But yes, after many a touristy fumble, having to plead with other gas station customers to reveal the location of our rental car's lever that opens the little door over the gas cap (it was cleverly disguised as something that looked and was located where I'd expect a lever to adjust my SEAT), and then pleading anew for the secret wisdom that allows the pump to actually release gasoline (which was NOT on the directions), i.e. "We'uns iz frum ORE-I-GUN, an' aback thair, we didn't not NEVER pump no gas! Pleez, pleez, pleez, mister, kin ya shew us how t' DOO it?" --yes, after ALL of that and more, we did again set off in search of new adventures and did, in time, arrive at the Gorge Amphitheater, to there partake of musical mysteries.

Mysteries, the first of which was, have you EVER seen such a CITY of outdoor POTTIES? And WHY don't they SMELL really bad?? Has Better Living Through Chemistry really come up with some extraordinary chemical (capable of destroying all life on earth, right down to E.Coli and beyoooond?) ...or do Bob Dylan fans and Baby Dead Heads just poop and piss cleaner and more odor-free than the ordinary ilk? Perhaps I really HAD arrived at some NIRVANA OF THE OUTDOOR POTTY!

(In fact, being the ultimate cynic, I had brought a complete roll of toilet paper along in my backpack, but in actuality, there was EVEN toilet paper in these Super Pooper Palaces!)

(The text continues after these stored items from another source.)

-- ==== Sys2Proof/Machine/TypesPow.lean ====
section
/-! DEFINITION. Types of the Almanac's state (R477 to R499) and of power, clocks and sleep (R530 to R542, R591, R597 to R600). -/

namespace Sys2Proof.Machine

/-- A slot of the flash (R478): its firmware and configuration image, and for each whether it passed its last load checks and the key row that
signed it (R500). -/
structure FlashSlot where
  fw : Option Image
  cfg : Option Image
  ok : Bool
  fwRow : Nat
  cfgRow : Nat
deriving DecidableEq, Repr

/-- A unit of a live update (R498): its class and index, a core or engine of a firmware class by its number, and its sections in the target
and the current slot. -/
structure UpdUnit where
  cls : Nat
  idx : Nat
  sub : Nat
  new : Option ImgSection
  old : Option ImgSection
deriving DecidableEq, Repr

/-- A live update in progress (R497, R498): its target slot, whether it is a rollback, whether PLDM started it, the units still to do and
those done, latest first, and the runtime entries of the map when it was planned. -/
structure LiveUpdate where
  target : Nat
  back : Bool
  pldm : Bool
  todo : List UpdUnit
  done : List UpdUnit
  runs : List Nat
deriving DecidableEq, Repr

/-- A PLDM firmware update (R513): the images transferred so far and the time of the agent's last request. -/
structure PldmUpdate where
  images : List Image
  lastAt : Nat
deriving DecidableEq, Repr

/-- The Almanac: whether the part has been fitted; the fuses' floor rows, key rows (digest and revoked) and tile repair records; the flash's two
boot headers, which of them is in use, its slots and wrapped keys (key and owner digest by domain); the header in use, the slot that
booted, the slot of a previous fallback, the live update and the PLDM update. -/
structure AlmUnit where
  fitted : Bool
  flashOk : Bool
  fwFloors : List Nat
  cfgFloors : List Nat
  wenov : List (Nat × Bool)
  owners : List (Nat × Bool)
  tiles : Tab Nat
  hdrA : Option BootHdr
  hdrB : Option BootHdr
  useB : Bool
  hdr : BootHdr
  slots : Tab FlashSlot
  wrapped : Tab (Nat × Nat)
  booted : Option Nat
  fallback : Option Nat
  upd : Option LiveUpdate
  pldm : Option PldmUpdate
deriving DecidableEq, Repr

/-- How far the device has come up: without power; out of power-on reset with a boot due; with enable 0, 1 or 2 raised and its sample due;
with every rail up and its sections powered; RUNNING; in recovery; or with its service ended, waiting for a device reset. -/
inductive Life where
  | off
  | boot
  | rail (k : Nat)
  | powered
  | running
  | recovery
  | ended
deriving DecidableEq, Repr

/-- A unit that can sleep (R540): its state, when it entered the state, and whether a wake is latched. -/
structure SleepUnit where
  st : Nat
  since : Nat
  latched : Bool
deriving DecidableEq, Repr

/-- Power: how far the device has come up, t0, the enables that are high and when the last one rose, whether FATAL# is driven low, the units
that can sleep by PMC_UNIT_SEL, since when D has been 0 with crit_active 1, the times of the last sample and refill, the clock
inputs that are lost, whether the registers of the always-on domain have taken an image's values since power-on (R14), the wake groups of
the array that have power, with the time at which each is ready (R101), and PMC_LIMIT before the writes since the last sample, where there was
one (R538). -/
structure PowUnit where
  life : Life
  t0 : Nat
  enables : Nat
  railAt : Nat
  fatalPin : Bool
  sleeps : Tab SleepUnit
  zeroAt : Option Nat
  sampleAt : Nat
  refillAt : Nat
  lost : List Nat
  aonLoaded : Bool
  groups : Tab Nat
  limitWas : Option Word
deriving DecidableEq, Repr

end Sys2Proof.Machine
end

And another mystery, one that almost brought me to my knees in awe and mystification, there ARE NO ...I repeat... NO... SCALPERS! Who could have known? Who could have known that SUCH A PLACE could even EXIST?! I had no idea that the common and ubiquitous city scalper was such a puny thing, unwilling to traverse a paltry 236 mile jaunt to rip off seekers of the Musical Holy. AAAAAHHHH!

In fact, there were clusters of waif-like seekers, forlornly pleading for "Extra tickets? Got any extra tickets?"

A kind of " Hey buddy, have ya gotta Bob Dylan concert ticket ya can spare?"

Saddened, sobered, but ultimately unwilling to altruistically yield our own tickets to these Lost Ones, we stoically waded along in line, cattle call style --no hyperbole, I do believe those were actual cattle stalls we were sorted through-- and reached the Guardians of the Gate to the Inner Mysteries. There we were searched, thoroughly or relatively cursorily, depending upon the temperament of your Guardian (Thank Heaven we weren't in the line being searched by the guy with the glove and KY --I mean, HE looked EVERYwhere!!), and with many a roll of film confiscated and many a water bottle unceremoniously emptied on the ground with a hearty "You can fill up again down below buddy," we eventually found ourselves processed, inspected, and released into the inner sanctum, where reincarnated scalpers sold soft drinks for $4.50/cup and the city of Potties simmered serenely.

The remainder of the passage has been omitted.